PROBLEM REQUIREMENTS
Nothing but an exact copy of the records below counts as the answer.

[Data extracted from a collection]
-- ==== Sys2Proof/Tests/Slice0.lean ====
section
/-! SUPPORT. The model's own tests: the checks of WellFormed, words written out from R82 and R86, vectors of
95_test_vectors.md (named in each comment), and witnesses that the hypotheses of the obligations can be met. -/

namespace Sys2Proof.Tests

open Sys2Proof.Machine

/-- The outcome is a next state of which `p` holds. -/
def after (o : Host.Outcome State Fault Refusal) (p : State → Bool) : Bool :=
  match o with
  | .next t => p t
  | .fault _ | .refused _ => false

/-- The outcome is refused for reason `r`. -/
def refusedBy (o : Host.Outcome State Fault Refusal) (r : Refusal) : Bool :=
  match o with
  | .refused q => q == r
  | .next _ | .fault _ => false

/-- The reset state with the engine in `b`, shift register `sr` and `n` slots left. -/
def slotAt (b : BusState) (sr n : Byte) : State :=
  { State.reset with state := b, shiftRegister := sr, bitsRemaining := n }

/-- The reset state with the front end at `p` of an accepted command, the engine in `b`. -/
def atPoint (p : Phase) (b : BusState) : State := { State.reset with cmdBusy := true, phase := p, state := b }

/-- The timer outputs. -/
def timer (t : State) : Resolution × Byte := (t.timerRes, t.timerCompare)

/-! ### WellFormed refuses an ill-formed term for each check -/

theorem test_illformed_instructions :
    [Instr.wrbit 0x02, .wrbit 0xFF, .crc8upd 0x50 0xAB9D].all (fun i => !i.WellFormed) = true
      ∧ [Instr.wrbit 0x01, .crc8upd 0x50 0x009D].all Instr.WellFormed = true := by decide

theorem test_illformed_counts :
    [{ Config.standard with tIdle := ⟨.r1, 0⟩ }, { Config.standard with tW1Low := ⟨.r1, 0⟩ },
     { Config.standard with tRdWait := ⟨.r1, 257⟩ }, { Config.standard with tSlotTail := ⟨.r1, 0⟩ },
     { Config.standard with tW0Low := ⟨.r1, 0⟩ }, { Config.standard with tW0Rec := ⟨.r1, 0⟩ },
     { Config.standard with tRstLow := ⟨.r8, 0⟩ }, { Config.standard with tPresWait := ⟨.r1, 0⟩ },
     { Config.standard with tRstRec := ⟨.r1, 0⟩ }, { Config.standard with spuCounts := 0 },
     { Config.standard with spuCounts := 257 }, { Config.standard with spuEvents := 0 },
     { Config.standard with spuEvents := 65537 }].all (fun c => !c.WellFormed) = true := by decide

theorem test_illformed_resolutions :
    [{ Config.standard with tIdle := ⟨.r8, 20⟩ }, { Config.standard with tW1Low := ⟨.r8, 6⟩ },
     { Config.standard with tRdWait := ⟨.r8, 9⟩ }, { Config.standard with tSlotTail := ⟨.r8, 55⟩ },
     { Config.standard with tW0Low := ⟨.r8, 60⟩ }, { Config.standard with tW0Rec := ⟨.r8, 10⟩ },
     { Config.standard with tRstLow := ⟨.r1, 60⟩ }, { Config.standard with tPresWait := ⟨.r8, 70⟩ },
     { Config.standard with tRstRec := ⟨.r128, 10⟩ }].all (fun c => !c.WellFormed) = true
      ∧ Config.standard.WellFormed = true := by decide

/-! ### Decoding: every constructor, by words written out from R80, R82 and R86 -/

theorem test_decode_commands :
    [0x00000001#32, 0x00000102, 0x00000003, 0x0000CC04, 0x00000005, 0x00000006, 0x03E80A07, 0x00037D08, 0x0028FA09,
     0x0000000A, 0x0000000B, 0x0000000C, 0x0000000D, 0x009D500E, 0x00001B0F].map (fun w => (decodeCmd w).toOption)
      = [Instr.init, .wrbit 1, .rdbit, .wrbyte 0xCC, .rdbyte, .reset, .delay1 10 1000, .delay8 125 3,
         .delay128 250 40, .spudelay, .search, .srchclr, .isidle, .crc8upd 0x50 0x9D, .rdreg 0x1B].map some := by
  decide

SOLUTION FOR THIS TASK
-- ==== Sys2Proof/Tests/Slice0.lean ====
section
/-! SUPPORT. The model's own tests: the checks of WellFormed, words written out from R82 and R86, vectors of
95_test_vectors.md (named in each comment), and witnesses that the hypotheses of the obligations can be met. -/

namespace Sys2Proof.Tests

open Sys2Proof.Machine

/-- The outcome is a next state of which `p` holds. -/
def after (o : Host.Outcome State Fault Refusal) (p : State → Bool) : Bool :=
  match o with
  | .next t => p t
  | .fault _ | .refused _ => false

/-- The outcome is refused for reason `r`. -/
def refusedBy (o : Host.Outcome State Fault Refusal) (r : Refusal) : Bool :=
  match o with
  | .refused q => q == r
  | .next _ | .fault _ => false

/-- The reset state with the engine in `b`, shift register `sr` and `n` slots left. -/
def slotAt (b : BusState) (sr n : Byte) : State :=
  { State.reset with state := b, shiftRegister := sr, bitsRemaining := n }

/-- The reset state with the front end at `p` of an accepted command, the engine in `b`. -/
def atPoint (p : Phase) (b : BusState) : State := { State.reset with cmdBusy := true, phase := p, state := b }

/-- The timer outputs. -/
def timer (t : State) : Resolution × Byte := (t.timerRes, t.timerCompare)

/-! ### WellFormed refuses an ill-formed term for each check -/

theorem test_illformed_instructions :
    [Instr.wrbit 0x02, .wrbit 0xFF, .crc8upd 0x50 0xAB9D].all (fun i => !i.WellFormed) = true
      ∧ [Instr.wrbit 0x01, .crc8upd 0x50 0x009D].all Instr.WellFormed = true := by decide

theorem test_illformed_counts :
    [{ Config.standard with tIdle := ⟨.r1, 0⟩ }, { Config.standard with tW1Low := ⟨.r1, 0⟩ },
     { Config.standard with tRdWait := ⟨.r1, 257⟩ }, { Config.standard with tSlotTail := ⟨.r1, 0⟩ },
     { Config.standard with tW0Low := ⟨.r1, 0⟩ }, { Config.standard with tW0Rec := ⟨.r1, 0⟩ },
     { Config.standard with tRstLow := ⟨.r8, 0⟩ }, { Config.standard with tPresWait := ⟨.r1, 0⟩ },
     { Config.standard with tRstRec := ⟨.r1, 0⟩ }, { Config.standard with spuCounts := 0 },
     { Config.standard with spuCounts := 257 }, { Config.standard with spuEvents := 0 },
     { Config.standard with spuEvents := 65537 }].all (fun c => !c.WellFormed) = true := by decide

theorem test_illformed_resolutions :
    [{ Config.standard with tIdle := ⟨.r8, 20⟩ }, { Config.standard with tW1Low := ⟨.r8, 6⟩ },
     { Config.standard with tRdWait := ⟨.r8, 9⟩ }, { Config.standard with tSlotTail := ⟨.r8, 55⟩ },
     { Config.standard with tW0Low := ⟨.r8, 60⟩ }, { Config.standard with tW0Rec := ⟨.r8, 10⟩ },
     { Config.standard with tRstLow := ⟨.r1, 60⟩ }, { Config.standard with tPresWait := ⟨.r8, 70⟩ },
     { Config.standard with tRstRec := ⟨.r128, 10⟩ }].all (fun c => !c.WellFormed) = true
      ∧ Config.standard.WellFormed = true := by decide

/-! ### Decoding: every constructor, by words written out from R80, R82 and R86 -/

theorem test_decode_commands :
    [0x00000001#32, 0x00000102, 0x00000003, 0x0000CC04, 0x00000005, 0x00000006, 0x03E80A07, 0x00037D08, 0x0028FA09,
     0x0000000A, 0x0000000B, 0x0000000C, 0x0000000D, 0x009D500E, 0x00001B0F].map (fun w => (decodeCmd w).toOption)
      = [Instr.init, .wrbit 1, .rdbit, .wrbyte 0xCC, .rdbyte, .reset, .delay1 10 1000, .delay8 125 3,
         .delay128 250 40, .spudelay, .search, .srchclr, .isidle, .crc8upd 0x50 0x9D, .rdreg 0x1B].map some := by
  decide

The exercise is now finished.